TASK PROMPT
When you answer, copy every line of the listing below exactly.

SOURCE RECORDS
>>
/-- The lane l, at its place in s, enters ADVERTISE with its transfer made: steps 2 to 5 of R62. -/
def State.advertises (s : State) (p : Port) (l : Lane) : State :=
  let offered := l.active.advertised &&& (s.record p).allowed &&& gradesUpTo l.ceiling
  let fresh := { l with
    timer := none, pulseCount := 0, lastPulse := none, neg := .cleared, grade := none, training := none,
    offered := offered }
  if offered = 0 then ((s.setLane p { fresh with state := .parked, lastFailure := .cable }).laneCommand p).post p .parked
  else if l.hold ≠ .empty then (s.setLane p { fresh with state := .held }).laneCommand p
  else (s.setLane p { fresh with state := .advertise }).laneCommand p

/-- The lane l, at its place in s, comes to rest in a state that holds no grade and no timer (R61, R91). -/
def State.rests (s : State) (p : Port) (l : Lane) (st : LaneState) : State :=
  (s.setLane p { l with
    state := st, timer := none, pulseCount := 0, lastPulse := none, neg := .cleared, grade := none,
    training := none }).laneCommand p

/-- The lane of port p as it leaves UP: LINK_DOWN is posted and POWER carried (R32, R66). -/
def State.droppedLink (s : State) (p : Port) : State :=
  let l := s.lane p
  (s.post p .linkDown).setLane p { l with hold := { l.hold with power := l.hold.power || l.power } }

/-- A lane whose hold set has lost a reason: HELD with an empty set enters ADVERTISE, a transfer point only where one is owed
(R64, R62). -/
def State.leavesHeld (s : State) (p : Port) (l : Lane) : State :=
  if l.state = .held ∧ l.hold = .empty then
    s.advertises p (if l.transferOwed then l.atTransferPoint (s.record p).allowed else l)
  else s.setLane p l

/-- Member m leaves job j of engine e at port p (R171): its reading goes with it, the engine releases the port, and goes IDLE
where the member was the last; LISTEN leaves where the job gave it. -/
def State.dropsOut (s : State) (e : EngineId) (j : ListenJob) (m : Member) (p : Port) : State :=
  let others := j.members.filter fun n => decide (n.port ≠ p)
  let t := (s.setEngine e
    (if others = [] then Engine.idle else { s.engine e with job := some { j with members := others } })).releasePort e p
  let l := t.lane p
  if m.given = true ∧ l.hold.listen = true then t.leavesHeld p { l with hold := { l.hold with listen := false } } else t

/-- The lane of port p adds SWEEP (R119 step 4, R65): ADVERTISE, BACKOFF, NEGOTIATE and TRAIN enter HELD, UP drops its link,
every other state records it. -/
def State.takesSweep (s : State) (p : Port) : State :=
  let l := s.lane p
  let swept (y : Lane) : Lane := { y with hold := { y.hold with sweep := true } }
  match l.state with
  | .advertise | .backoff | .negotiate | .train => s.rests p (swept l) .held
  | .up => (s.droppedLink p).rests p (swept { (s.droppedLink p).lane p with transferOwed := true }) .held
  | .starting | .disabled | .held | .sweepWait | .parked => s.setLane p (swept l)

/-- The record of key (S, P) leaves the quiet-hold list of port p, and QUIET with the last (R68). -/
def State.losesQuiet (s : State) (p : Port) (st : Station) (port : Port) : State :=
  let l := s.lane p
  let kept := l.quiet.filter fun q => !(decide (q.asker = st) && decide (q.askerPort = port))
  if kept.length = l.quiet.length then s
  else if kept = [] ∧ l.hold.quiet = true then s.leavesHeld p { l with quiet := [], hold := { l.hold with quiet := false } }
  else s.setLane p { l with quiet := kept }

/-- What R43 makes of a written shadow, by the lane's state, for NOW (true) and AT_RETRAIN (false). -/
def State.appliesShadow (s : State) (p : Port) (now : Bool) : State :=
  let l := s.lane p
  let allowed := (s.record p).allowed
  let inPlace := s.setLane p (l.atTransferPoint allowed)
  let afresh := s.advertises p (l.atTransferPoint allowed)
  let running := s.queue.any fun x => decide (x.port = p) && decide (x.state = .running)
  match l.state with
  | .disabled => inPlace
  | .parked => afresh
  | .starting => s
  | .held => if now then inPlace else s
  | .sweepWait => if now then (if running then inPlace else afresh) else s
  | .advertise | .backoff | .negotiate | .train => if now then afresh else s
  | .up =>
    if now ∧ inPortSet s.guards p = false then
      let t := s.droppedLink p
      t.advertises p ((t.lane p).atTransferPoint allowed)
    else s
<<
COMPLETED TASK
/-- The lane l, at its place in s, enters ADVERTISE with its transfer made: steps 2 to 5 of R62. -/
def State.advertises (s : State) (p : Port) (l : Lane) : State :=
  let offered := l.active.advertised &&& (s.record p).allowed &&& gradesUpTo l.ceiling
  let fresh := { l with
    timer := none, pulseCount := 0, lastPulse := none, neg := .cleared, grade := none, training := none,
    offered := offered }
  if offered = 0 then ((s.setLane p { fresh with state := .parked, lastFailure := .cable }).laneCommand p).post p .parked
  else if l.hold ≠ .empty then (s.setLane p { fresh with state := .held }).laneCommand p
  else (s.setLane p { fresh with state := .advertise }).laneCommand p

/-- The lane l, at its place in s, comes to rest in a state that holds no grade and no timer (R61, R91). -/
def State.rests (s : State) (p : Port) (l : Lane) (st : LaneState) : State :=
  (s.setLane p { l with
    state := st, timer := none, pulseCount := 0, lastPulse := none, neg := .cleared, grade := none,
    training := none }).laneCommand p

/-- The lane of port p as it leaves UP: LINK_DOWN is posted and POWER carried (R32, R66). -/
def State.droppedLink (s : State) (p : Port) : State :=
  let l := s.lane p
  (s.post p .linkDown).setLane p { l with hold := { l.hold with power := l.hold.power || l.power } }

/-- A lane whose hold set has lost a reason: HELD with an empty set enters ADVERTISE, a transfer point only where one is owed
(R64, R62). -/
def State.leavesHeld (s : State) (p : Port) (l : Lane) : State :=
  if l.state = .held ∧ l.hold = .empty then
    s.advertises p (if l.transferOwed then l.atTransferPoint (s.record p).allowed else l)
  else s.setLane p l

/-- Member m leaves job j of engine e at port p (R171): its reading goes with it, the engine releases the port, and goes IDLE
where the member was the last; LISTEN leaves where the job gave it. -/
def State.dropsOut (s : State) (e : EngineId) (j : ListenJob) (m : Member) (p : Port) : State :=
  let others := j.members.filter fun n => decide (n.port ≠ p)
  let t := (s.setEngine e
    (if others = [] then Engine.idle else { s.engine e with job := some { j with members := others } })).releasePort e p
  let l := t.lane p
  if m.given = true ∧ l.hold.listen = true then t.leavesHeld p { l with hold := { l.hold with listen := false } } else t

/-- The lane of port p adds SWEEP (R119 step 4, R65): ADVERTISE, BACKOFF, NEGOTIATE and TRAIN enter HELD, UP drops its link,
every other state records it. -/
def State.takesSweep (s : State) (p : Port) : State :=
  let l := s.lane p
  let swept (y : Lane) : Lane := { y with hold := { y.hold with sweep := true } }
  match l.state with
  | .advertise | .backoff | .negotiate | .train => s.rests p (swept l) .held
  | .up => (s.droppedLink p).rests p (swept { (s.droppedLink p).lane p with transferOwed := true }) .held
  | .starting | .disabled | .held | .sweepWait | .parked => s.setLane p (swept l)

/-- The record of key (S, P) leaves the quiet-hold list of port p, and QUIET with the last (R68). -/
def State.losesQuiet (s : State) (p : Port) (st : Station) (port : Port) : State :=
  let l := s.lane p
  let kept := l.quiet.filter fun q => !(decide (q.asker = st) && decide (q.askerPort = port))
  if kept.length = l.quiet.length then s
  else if kept = [] ∧ l.hold.quiet = true then s.leavesHeld p { l with quiet := [], hold := { l.hold with quiet := false } }
  else s.setLane p { l with quiet := kept }

/-- What R43 makes of a written shadow, by the lane's state, for NOW (true) and AT_RETRAIN (false). -/
def State.appliesShadow (s : State) (p : Port) (now : Bool) : State :=
  let l := s.lane p
  let allowed := (s.record p).allowed
  let inPlace := s.setLane p (l.atTransferPoint allowed)
  let afresh := s.advertises p (l.atTransferPoint allowed)
  let running := s.queue.any fun x => decide (x.port = p) && decide (x.state = .running)
  match l.state with
  | .disabled => inPlace
  | .parked => afresh
  | .starting => s
  | .held => if now then inPlace else s
  | .sweepWait => if now then (if running then inPlace else afresh) else s
  | .advertise | .backoff | .negotiate | .train => if now then afresh else s
  | .up =>
    if now ∧ inPortSet s.guards p = false then
      let t := s.droppedLink p
      t.advertises p ((t.lane p).atTransferPoint allowed)
    else s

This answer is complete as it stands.